I tried to use adj parameter but it produces a bug. As varImpPlot , use dotchart behind, Here a version using lattice dotplot. Then you can customize you axs using scales parameters.
imp <- importance(myref, class = NULL, scale = TRUE, type = 2)
dotplot(imp, scales=list(y =list(cex=2,
at = c(1,2),
col='red',
rot =20,
axs='i') ,
x =list(cex=2,col='blue')) )
You can extract the data needed to construct the plot out of myref and construct a plot with ggplot. By doing so you have more freedom in tweaking the plot. Here are some examples
library(ggplot2)
str(myrf)
str(myrf$importance)
data <- as.data.frame(cbind(rownames(myrf$importance),round(myrf$importance[,"IncNodePurity"],1)))
colnames(data) <- c("Parameters","IncNodePurity")
data$IncNodePurity <- as.numeric(as.character(data$IncNodePurity))
Standard plot:
(p <- ggplot(data) + geom_point(aes(IncNodePurity,Parameters)))
Rotate y-axis labels:
(p1 <- p+ theme(axis.text.y = element_text(angle = 90, hjust = 1)))
Some more tweaking (also first plot shown here):
(p2 <- p1 + scale_x_continuous(limits=c(3,7),breaks=3:7) + theme(axis.title.y = element_blank()))
Plot that looks like the varImpPlot (second plot shown here) :
(p3 <- p2+ theme(panel.grid.major.x = element_blank(),
panel.grid.minor.x = element_blank(),
panel.grid.minor.y = element_blank(),
panel.grid.major.y = element_line(colour = 'gray', linetype = 'dashed'),
panel.background = element_rect(fill='white', colour='black')))
Saving to pdf is easy with ggplot:
ggsave("randomforestplot.pdf",p2)
or
ggsave("randomforestplot.png",p2)
p2
p3
Did I understood correctly, that you want to get texts charlie and bravo more left of the boundary of the plot? If so, here's one hack to archive this, based on the modification of the rownames used in plotting:
myrf = randomForest(alpha~bravo+charlie, data = mydata, importance = TRUE)
#add white spaces at the end of the rownames
rownames(myrf$importance)<-paste(rownames(myrf$importance), " ")

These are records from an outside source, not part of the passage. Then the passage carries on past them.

/-- `cored` with the given items on the mesh and transfers of core 0. -/
def meshed (w : Word32) (items : List MeshItem) (xs : List Transfer) : State :=
  let x : Cluster := { cluster0 w with xfers := xs, issued := 1 }
  { cored w with clusters := [(0, x), (1, { Cluster.fresh with logical := 1, st := 2, company := 1, run := some 0 })]
                 work := { Work.reset with runs := [run0], mesh := items } }
theorem test_send : let w := fR 0x20 10 0 0 0
    let s : State := { cored w with clusters := [(0, { cluster0 w with core := { Core.fresh with s := List.replicate 32 0x80001 } })] }
    (running 0 s).isSome = true ∧ fld (0x80001 : Word64) 24 16 = 8 ∧ inRun run0 (fld (0x80001 : Word64) 7 0) = true := by decide +kernel
theorem test_send_issues : let w := fR 0x20 10 0 0 0
    Issues 0x20 0 always regsR (cored w) (ctx w) := (issues_ok (by decide +kernel)).toIssues
theorem test_mailbox_arrival : let s := meshed 0 [.mail 1 0 3 [1, 2, 3, 4, 5, 6, 7, 8] 10] []
    (clusterIn 0 s).isSome = true ∧
    takeItem (fun i => match i with | .mail a b k _ _ => a == 1 && b == 0 && k == 3 | _ => false) s.work.mesh
      = some (.mail 1 0 3 [1, 2, 3, 4, 5, 6, 7, 8] 10, []) := by decide +kernel
theorem test_send_ack : let s := meshed 0 [.ack 0 1 3 10 2] []
    (clusterIn 0 s).isSome = true ∧
    takeItem (fun i => match i with | .ack a _ _ _ _ => a == 0 | _ => false) s.work.mesh = some (.ack 0 1 3 10 2, []) := by
  decide +kernel
theorem test_recv : let w := fR 0x21 10 0 1 0; let e := fR 0x21 10 0 1 3
    (Issues 0x21 0 (fun w => raOf w == 0) (fun w => [rdOf w, rbOf w]) (cored w) (ctx w) ∧
      ((ctx w).cl.core.mbx.getD 0 []).length = 1 ∧ rdAfter (.recv 0) w 10 = some 0x10008 ∧
      (after (.recv 0) w).map (fun c => areaByte c 23) = some 8) ∧
    (Issues 0x21 0 (fun w => raOf w == 0) (fun w => [rdOf w, rbOf w]) (cored e) (ctx e) ∧ (ctx e).cl.core.mbx.getD 3 [] = [] ∧
      rdAfter (.recv 0) e 10 = some 0) :=
  ⟨⟨(issues_ok (by decide +kernel)).toIssues, rfl, by decide +kernel, by decide +kernel⟩,
   (issues_ok (by decide +kernel)).toIssues, rfl, by decide +kernel⟩
/-- PUT and GET of 64 bytes at 16 (s1) to offset 0 of cluster 0 (s0 as far address), MOVE of 64 bytes to and from buffer 0. -/
theorem test_transfers_issue : ∀ q ∈ ([(0x22, 0, .put 0), (0x23, 0, .get 0), (0x26, 16, .move 0), (0x26, 0, .move 0)] :
    List (Nat × Nat × Instr)), let w := fR q.1 9 0 1 q.2.1
    Issues q.1 0 always regsR (cored w) (ctx w) ∧ xferAlign 0 16 64 = true ∧ inRun (ctx w).run 0 = true ∧
    (ctx w).run.bufs[0]?.map (fun g => (decide (64 ≤ bufLength g (cored w)), g.write, g.read)) = some (true, true, true) ∧
    (after q.2.2 w).map (fun c => c.xfers.length) = some 1 := by
  intro q hq
  rcases (by simpa using hq) with h | h | h | h <;> subst h <;>
    exact ⟨(issues_ok (by decide +kernel)).toIssues, by decide, by decide, by decide +kernel, by decide +kernel⟩
theorem test_page_issues : let w := fR 0x27 0 8 9 0
    Issues 0x27 0 always regsR (cored w) (ctx w) ∧ (after (.page 0) w).map (fun c => (c.xfers.map (·.kind), c.core.pc)) = some ([.page], 4) :=
  ⟨(issues_ok (by decide +kernel)).toIssues, by decide +kernel⟩
def transfer0 (k : XferKind) (peer : Nat) : Transfer :=
  { id := 0, kind := k, here := 64, len := 64, peer := peer, offset := 0, counter := 3, atTarget := true, data := List.replicate 64 9
    touched := [], scene := 0x100, layer := 0, pc := 0, failed := none }
theorem test_transfers_land : ∀ q ∈ ([(.put, 1), (.get, 1), (.moveOut, 0), (.moveIn, 0), (.moveIn, 1), (.page, 2)] :
    List (XferKind × Nat)), let s := meshed 0 [] [transfer0 q.1 q.2]
    (clusterIn 0 s).map (fun x => x.cl.xfers.find? (·.id == 0)) = some (some (transfer0 q.1 q.2)) ∧ (transfer0 q.1 q.2).failed = none ∧
    (clusterIn 1 s).isSome = true ∧ scratchPoisoned 4 0 64 s = false ∧ pageReady s 1 (.scene 0x100 0) = true ∧
    ((match exec (.transferComplete 0 0 (List.replicate 64 7) false) s with
      | .next t => (cluster t 0).xfers.length
      | _ => 9) = 0) := by decide +kernel
theorem test_sig : let w := fR 0x24 0 7 2 15
    Issues 0x24 0 (fun w => rdOf w == 0) (fun w => [raOf w, rbOf w]) (cored w) (ctx w) ∧ inRun (ctx w).run 1 = true ∧
    (after (.sig 0) w).map (·.core.pc) = some 4 := ⟨(issues_ok (by decide +kernel)).toIssues, by decide, by decide +kernel⟩
theorem test_signal_arrival : let s := meshed 0 [.signal 1 0 15 5 0] []
    takeItem (fun i => match i with | .signal a b _ _ _ => a == 1 && b == 0 | _ => false) s.work.mesh = some (.signal 1 0 15 5 0, []) ∧
    (clusterIn 0 s).map (fun x => putsLanded s 1 x 0) = some true ∧
    ((match exec (.signalArrival 1 0) s with | .next t => (cluster t 0).core.cnt.getD 15 0 | _ => 0) = 5) := by decide +kernel
theorem test_waitc : let w := fR 0x25 10 0 2 3; let v := fR 0x25 10 2 0 3
    (Issues 0x25 0 always regsR (cored w) (ctx w) ∧ (after (.waitc 0) w).map (fun c => (c.st, c.core.pc)) = some (2, 4)) ∧
    (Issues 0x25 0 always regsR (cored v) (ctx v) ∧ (after (.waitc 0) v).map (fun c => (c.st, c.core.pc)) = some (3, 0)) :=
  ⟨⟨(issues_ok (by decide +kernel)).toIssues, by decide +kernel⟩, (issues_ok (by decide +kernel)).toIssues, by decide +kernel⟩
def waiting0 : Cluster :=
  { cluster0 0 with st := 3, waitCnt := 3, core := { (cluster0 0).core with waitFor := 5, waitRd := 10, waitUntil := some 1000000 } }
theorem test_waitc_ends : let s : State := { cored 0 with clusters := [(0, waiting0)] }
    (clusterIn 0 s).isSome = true ∧ waiting0.core.waitUntil = some (now s) ∧
    ((match exec (.waitcTimeout 0) s with | .next t => sreg (cluster t 0).core 10 | _ => 0) = 1) ∧
    (cluster (bump 0 3 5 s) 0).st = 2 ∧ (cluster (bump 0 3 4 s) 0).st = 3 := by decide +kernel
theorem test_fault_is_precise : (clusterIn 0 (cored 0)).map (fun x => (cluster (coreFault x 3 0 0 (cored 0)) 1).st) = some 4 := by
  decide +kernel
/-! Engine instructions: each encoding issues; the hypotheses of each clause hold of it. -/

varImpPlot(myrf, type = 2)
The adj parameter in dotchart is fixed as 0 (align to right), so that cannot be changed without modifying the code of dotchart:
mtext(labs, side = 2, line = loffset, at = y, **adj = 0**, col = color,
las = 2, cex = cex, ...)
(from dotchart)
EDIT:
You can make another type of hack also. Take the code of dotchart, change the above line to
mtext(labs, side = 2, line = loffset, at = y, adj = adjust_ylab, col = color,
las = 2, cex = cex, ...)
Then add argument adjust_ylab to the argument list, and rename the function as for example dotchartHack. Now copy the code of varImpPlot, find the line which calls dotchart, change the function name to dotchartHack and add the argument adjust_ylab=adjust_ylab to function call, rename the function to varImpPlotHack and add adjust_ylab to this functions argument list. Now you can change the alignment of the charlie and bravo by changing the parameter adjust_ylab:
myrf = randomForest(alpha~bravo+charlie, data = mydata, importance = TRUE)
varImpPlotHack(myrf, type = 2,adjust_ylab=0.5)
From ?par:
The value of adj determines the way in which text strings are
justified in text, mtext and title. A value of 0 produces
left-justified text, 0.5 (the default) centered text and
right-justified text. (Any value in [0, 1] is allowed, and on most
devices values outside that interval will also work.)